A sensor on the robot’s weather station that takes wind readings has sustained damage.
The mission team stresses this is not a major problem and will merely degrade some measurements – not prevent them.
It is not certain how the damage occurred but engineers suspect surface stones thrown up during Curiosity’s rocket-powered landing may have struck sensor circuits and broken the wiring.
NASA is describing the news as an isolated “disappointment” in what has otherwise been a spectacular start to the mission.
Javier Gomez-Elvira, the principal investigator on the broken instrumentation – the Rover Environmental Monitoring Station (REMS) – said he was hopeful of finding a good way to get past the issue.
NASA has reported its first setback in its Curiosity rover mission to Mars
“We are working to recover as much functionality as possible,” he told reporters.
Curiosity – also known as the Mars Science Laboratory, MSL – touched down in the equatorial Gale Crater two weeks ago.
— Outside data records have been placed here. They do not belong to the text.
-- ==== Sys2Proof/Machine/TopLevel.lean ====
section
/-! DEFINITION. The block's top-level operations (42_top_level.md R131, R133, R137). -/

namespace Sys2Proof.Machine

/-- `PIX n`: the segmenter's step, then the compactor's if a range came out (R131). -/
def execPix (n : Index) (s : State) : Host.Outcome State Fault Refusal :=
  .next (takeBus (segStep (segWord n) s))

/-- `FLUSH`: the segmenter's step on `SENT`, the compactor's if a range came out, then four placeholders (R133). -/
def execFlush (s : State) : Host.Outcome State Fault Refusal :=
  .next (pushPlaceholders Config.nPlaceholder (takeBus (segStep Config.sent s)))

/-- `RESET` (R137). -/
def execReset (s : State) : Host.Outcome State Fault Refusal :=
  .next (resetBlock s)

end Sys2Proof.Machine
end

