-- ==== Sys2Proof/Machine/Checker.lean ====
section
/-! DEFINITION. The reference decoder, which is no part of the block: what an output byte means (45_reference_decoder.md), and
how it is written in a trace (30_encoding.md R72). -/

namespace Sys2Proof.Machine

/-- The pixels one output byte stands for (R150). -/
def expand (b : Byte) : List Index :=
  if byteTag b then List.replicate (byteRun b).toNat (byteColor b)
  else if byteCopy b then [byteFirst b, byteSecond b, byteFirst b, byteSecond b]
  else [byteFirst b, byteSecond b]

/-- The pixels a stream of bytes stands for: each byte by itself, in order (R152). -/
def decodeBytes (bs : List Byte) : List Index := bs.flatMap expand

/-- A range byte with run 0 (0x80..0x87), which the block never emits (R69, R151). -/
def isRunZero (b : Byte) : Bool := byteTag b && byteRun b == 0

/-- Why a checker stops. -/
inductive CheckError where
  /-- A byte 0x80..0x87: this is not the block's output (R151, U7). -/
  | runZero (b : Byte)
  deriving DecidableEq, Repr

/-- `decodeBytes` by a checker that stops at a byte the block never emits (U7). -/
def checkBytes : List Byte → Except CheckError (List Index)
  | [] => .ok []
  | b :: bs =>
    if isRunZero b then .error (.runZero b)
    else match checkBytes bs with
      | .ok ps => .ok (expand b ++ ps)
      | .error e => .error e

/-- How a byte is read in a trace (R72). -/
inductive Reading where
  /-- `R(r,c)`: a range byte. -/
  | range (run : RunLength) (color : Index)
  /-- `C(a,b)`: a colour byte with copy 0. -/
  | pair (a b : Index)
  /-- `X(a,b)`: a colour byte with copy 1. -/
  | pattern (a b : Index)
  deriving DecidableEq, Repr

/-- The reading of a byte (R64, R67, R72). -/
def readByte (b : Byte) : Reading :=
  if byteTag b then .range (byteRun b) (byteColor b)
  else if byteCopy b then .pattern (byteFirst b) (byteSecond b)
  else .pair (byteFirst b) (byteSecond b)

/-- The byte of a reading (R65, R66). -/
def Reading.byte : Reading → Byte
  | .range r c => rangeByte r c
  | .pair a b => colourByte a false b
  | .pattern a b => colourByte a true b

/-- A reading as text (R72). -/
def Reading.text : Reading → String
  | .range r c => "R(" ++ toString r.toNat ++ "," ++ toString c.toNat ++ ")"
  | .pair a b => "C(" ++ toString a.toNat ++ "," ++ toString b.toNat ++ ")"
  | .pattern a b => "X(" ++ toString a.toNat ++ "," ++ toString b.toNat ++ ")"

end Sys2Proof.Machine
end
It will operate on Mars for at least two Earth years, looking for evidence that the planet may once have had the conditions suitable to host microbial life.
Engineers are close to completing their programme of post-landing check-outs on Curiosity.
This has involved powering up all of the machine’s instruments, and it was during this testing that the problem was found on REMS.
The weather station is a Spanish contribution to the rover project.
It records air and ground temperature, air pressure and humidity, wind speed and direction, as well the amount of ultraviolet radiation falling on the surface.
These parameters are measured from sensors distributed around the rover, but a number are held on two finger-like mini-booms positioned halfway up the vehicle’s camera mast. This is where the wind sensors are located.
The REMS team first noticed there was something wrong when readings from the side-facing boom were being returned saturated at high and low values.
Further investigation suggested small wires exposed on the sensor circuits were open, probably severed. It is permanent damage.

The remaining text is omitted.